With opioid addiction on the rise, there is a great need for effective nonopioid approaches to treat pain. Jensen et al. examined the function of substance P neurokinin 1 receptor, which plays a role in the transmission of pain signals in the central nervous system. The authors demonstrated that endocytosis of this receptor is required for the transmission of pain signals. Although systemic inhibition of endocytosis would not be feasible in a living organism, the authors discovered another way to take advantage of this information. They conjugated neurokinin 1 receptor antagonists to cholestanol, promoting their incorporation into endosomes, where they successfully inhibited their target to block pain transmission.

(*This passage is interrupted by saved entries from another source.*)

-- ==== Sys2Proof/Laws/FootAccount.lean ====
section
/-!
SUPPORT. What the operations of Machine/Account.lean leave unchanged.
-/
set_option linter.unusedSimpArgs false
set_option linter.unusedTactic false
set_option linter.unreachableTactic false
namespace Sys2Proof.Laws
open Sys2Proof.Machine

@[simp ↓] theorem hide_bookPt {μ : Mask} [Hidden μ.trf] [Hidden μ.crd] (p : Nat) (s : State) :
    hide μ (bookPt p s) = hide μ s := by
  unfold bookPt
  (try dsimp -proj only)
  first
  | (simp [↓hide_with, ↓hide_with_pin, hide_foldl]; done)
  | ((repeat' split) <;> simp [↓hide_with, ↓hide_with_pin, hide_foldl])

@[simp ↓] theorem hide_beforeIncs {μ : Mask} [Hidden μ.free] [Hidden μ.out] [Hidden μ.bootSt] [Hidden μ.cpx] [Hidden μ.whl] [Hidden μ.flt] [Hidden μ.hif] [Hidden μ.coil] [Hidden μ.nvs] [Hidden μ.pnt] [Hidden μ.trf] (e : Nat) (s : State) :
    hide μ (beforeIncs e s) = hide μ s := by
  unfold beforeIncs
  (try dsimp -proj only)
  first
  | (simp [↓hide_with, ↓hide_with_pin, hide_foldl]; done)
  | ((repeat' split) <;> simp [↓hide_with, ↓hide_with_pin, hide_foldl])

@[simp ↓] theorem hide_accountTurn {μ : Mask} [Hidden μ.free] [Hidden μ.out] [Hidden μ.bootSt] [Hidden μ.cpx] [Hidden μ.whl] [Hidden μ.flt] [Hidden μ.hif] [Hidden μ.coil] [Hidden μ.nvs] [Hidden μ.pnt] [Hidden μ.trf] [Hidden μ.crd] (t : RsTurn) (s0 : State) :
    hide μ (accountTurn t s0) = hide μ s0 := by
  unfold accountTurn
  (try dsimp -proj only)
  first
  | (simp [↓hide_with, ↓hide_with_pin, hide_foldl]; done)
  | ((repeat' split) <;> simp [↓hide_with, ↓hide_with_pin, hide_foldl])

@[simp ↓] theorem hide_execTurnAccount {μ : Mask} [Hidden μ.free] [Hidden μ.out] [Hidden μ.bootSt] [Hidden μ.cpx] [Hidden μ.whl] [Hidden μ.flt] [Hidden μ.hif] [Hidden μ.coil] [Hidden μ.nvs] [Hidden μ.pnt] [Hidden μ.trf] [Hidden μ.crd] (s : State) :
    kept μ (hide μ s) (execTurnAccount s) := by
  unfold execTurnAccount
  (try dsimp -proj only)
  first
  | (simp [↓hide_with, ↓hide_with_pin, hide_foldl]; done)
  | ((repeat' split) <;> simp [↓hide_with, ↓hide_with_pin, hide_foldl])

@[simp ↓] theorem hide_freezeTurn {μ : Mask} [Hidden μ.free] [Hidden μ.out] [Hidden μ.bootSt] [Hidden μ.cpx] [Hidden μ.whl] [Hidden μ.flt] [Hidden μ.hif] [Hidden μ.coil] [Hidden μ.nvs] [Hidden μ.pnt] [Hidden μ.trf] [Hidden μ.crd] (t : RsTurn) (kf : Nat) (s0 : State) :
    hide μ (freezeTurn t kf s0) = hide μ s0 := by
  unfold freezeTurn
  (try dsimp -proj only)
  first
  | (simp [↓hide_with, ↓hide_with_pin, hide_foldl]; done)
  | ((repeat' split) <;> simp [↓hide_with, ↓hide_with_pin, hide_foldl])

@[simp ↓] theorem hide_noteFreeze {μ : Mask} [Hidden μ.trf] (s : State) :
    hide μ (noteFreeze s) = hide μ s := by
  unfold noteFreeze
  (try dsimp -proj only)
  first
  | (simp [↓hide_with, ↓hide_with_pin, hide_foldl]; done)
  | ((repeat' split) <;> simp [↓hide_with, ↓hide_with_pin, hide_foldl])

@[simp ↓] theorem hide_freezeWhole {μ : Mask} [Hidden μ.free] [Hidden μ.out] [Hidden μ.bootSt] [Hidden μ.cpx] [Hidden μ.whl] [Hidden μ.flt] [Hidden μ.hif] [Hidden μ.coil] [Hidden μ.nvs] [Hidden μ.pnt] [Hidden μ.trf] [Hidden μ.crd] (s : State) :
    hide μ (freezeWhole s) = hide μ s := by
  unfold freezeWhole
  (try dsimp -proj only)
  first
  | (simp [↓hide_with, ↓hide_with_pin, hide_foldl]; done)
  | ((repeat' split) <;> simp [↓hide_with, ↓hide_with_pin, hide_foldl])

@[simp ↓] theorem hide_freezePart {μ : Mask} [Hidden μ.free] [Hidden μ.out] [Hidden μ.bootSt] [Hidden μ.cpx] [Hidden μ.whl] [Hidden μ.flt] [Hidden μ.hif] [Hidden μ.coil] [Hidden μ.nvs] [Hidden μ.pnt] [Hidden μ.trf] [Hidden μ.crd] (s : State) :
    hide μ (freezePart s) = hide μ s := by
  unfold freezePart
  (try dsimp -proj only)
  first
  | (simp [↓hide_with, ↓hide_with_pin, hide_foldl]; done)
  | ((repeat' split) <;> simp [↓hide_with, ↓hide_with_pin, hide_foldl])

@[simp ↓] theorem hide_freezeStop {μ : Mask} [Hidden μ.pnt] [Hidden μ.trf] (st : Stamp) (s : State) :
    hide μ (freezeStop st s) = hide μ s := by
  unfold freezeStop
  (try dsimp -proj only)
  first
  | (simp [↓hide_with, ↓hide_with_pin, hide_foldl]; done)
  | ((repeat' split) <;> simp [↓hide_with, ↓hide_with_pin, hide_foldl])

@[simp ↓] theorem hide_freeze {μ : Mask} [Hidden μ.free] [Hidden μ.out] [Hidden μ.bootSt] [Hidden μ.cpx] [Hidden μ.whl] [Hidden μ.flt] [Hidden μ.hif] [Hidden μ.coil] [Hidden μ.nvs] [Hidden μ.afe] [Hidden μ.dec] [Hidden μ.pnt] [Hidden μ.pq] [Hidden μ.cal] [Hidden μ.trf] [Hidden μ.crd] (s : State) :
    hide μ (freeze s) = hide μ s := by
  unfold freeze
  (try dsimp -proj only)
  first
  | (simp [↓hide_with, ↓hide_with_pin, hide_foldl]; done)
  | ((repeat' split) <;> simp [↓hide_with, ↓hide_with_pin, hide_foldl])

@[simp ↓] theorem hide_frozenStart {μ : Mask} [Hidden μ.pnt] [Hidden μ.pq] [Hidden μ.trf] (s : State) :
    hide μ (frozenStart s) = hide μ s := by
  unfold frozenStart
  (try dsimp -proj only)
  first
  | (simp [↓hide_with, ↓hide_with_pin, hide_foldl]; done)
  | ((repeat' split) <;> simp [↓hide_with, ↓hide_with_pin, hide_foldl])

@[simp ↓] theorem hide_outFrozen {μ : Mask} [Hidden μ.out] [Hidden μ.bootSt] [Hidden μ.cpx] [Hidden μ.flt] [Hidden μ.hif] [Hidden μ.coil] [Hidden μ.nvs] [Hidden μ.pnt] (s : State) :
    hide μ (outFrozen s) = hide μ s := by
  unfold outFrozen
  (try dsimp -proj only)
  first
  | (simp [↓hide_with, ↓hide_with_pin, hide_foldl]; done)
  | ((repeat' split) <;> simp [↓hide_with, ↓hide_with_pin, hide_foldl])

@[simp ↓] theorem hide_resume {μ : Mask} [Hidden μ.out] [Hidden μ.bootSt] [Hidden μ.cpx] [Hidden μ.flt] [Hidden μ.hif] [Hidden μ.coil] [Hidden μ.nvs] [Hidden μ.pnt] [Hidden μ.pq] (s : State) :
    hide μ (resume s) = hide μ s := by
  unfold resume
  (try dsimp -proj only)
  first
  | (simp [↓hide_with, ↓hide_with_pin, hide_foldl]; done)
  | ((repeat' split) <;> simp [↓hide_with, ↓hide_with_pin, hide_foldl])

@[simp ↓] theorem hide_freezeBoundary {μ : Mask} [Hidden μ.out] [Hidden μ.bootSt] [Hidden μ.cpx] [Hidden μ.whl] [Hidden μ.flt] [Hidden μ.hif] [Hidden μ.coil] [Hidden μ.nvs] [Hidden μ.trf] [Hidden μ.crd] (s : State) :
    hide μ (freezeBoundary s) = hide μ s := by
  unfold freezeBoundary
  (try dsimp -proj only)
  first
  | (simp [↓hide_with, ↓hide_with_pin, hide_foldl]; done)
  | ((repeat' split) <;> simp [↓hide_with, ↓hide_with_pin, hide_foldl])

end Sys2Proof.Laws
end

Typically considered to be cell surface sensors of extracellular signals, heterotrimeric GTP-binding protein (G protein)–coupled receptors (GPCRs) control many pathophysiological processes and are the target of 30% of therapeutic drugs. Activated receptors redistribute to endosomes, but researchers have yet to explore whether endosomal receptors generate signals that control complex processes in vivo and are viable therapeutic targets. We report that the substance P (SP) neurokinin 1 receptor (NK1R) signals from endosomes to induce sustained excitation of spinal neurons and pain transmission and that specific antagonism of the NK1R in endosomes with membrane-anchored drug conjugates provides more effective and sustained pain relief than conventional plasma membrane–targeted antagonists. Pharmacological and genetic disruption of clathrin, dynamin, and β-arrestin blocked SP-induced NK1R endocytosis and prevented SP-stimulated activation of cytosolic protein kinase C and nuclear extracellular signal–regulated kinase, as well as transcription. Endocytosis inhibitors prevented sustained SP-induced excitation of neurons in spinal cord slices in vitro and attenuated nociception in vivo. When conjugated to cholestanol to promote endosomal targeting, NK1R antagonists selectively inhibited endosomal signaling and sustained neuronal excitation. Cholestanol conjugation amplified and prolonged the antinociceptive actions of NK1R antagonists. These results reveal a critical role for endosomal signaling of the NK1R in the complex pathophysiology of pain and demonstrate the use of endosomally targeted GPCR antagonists.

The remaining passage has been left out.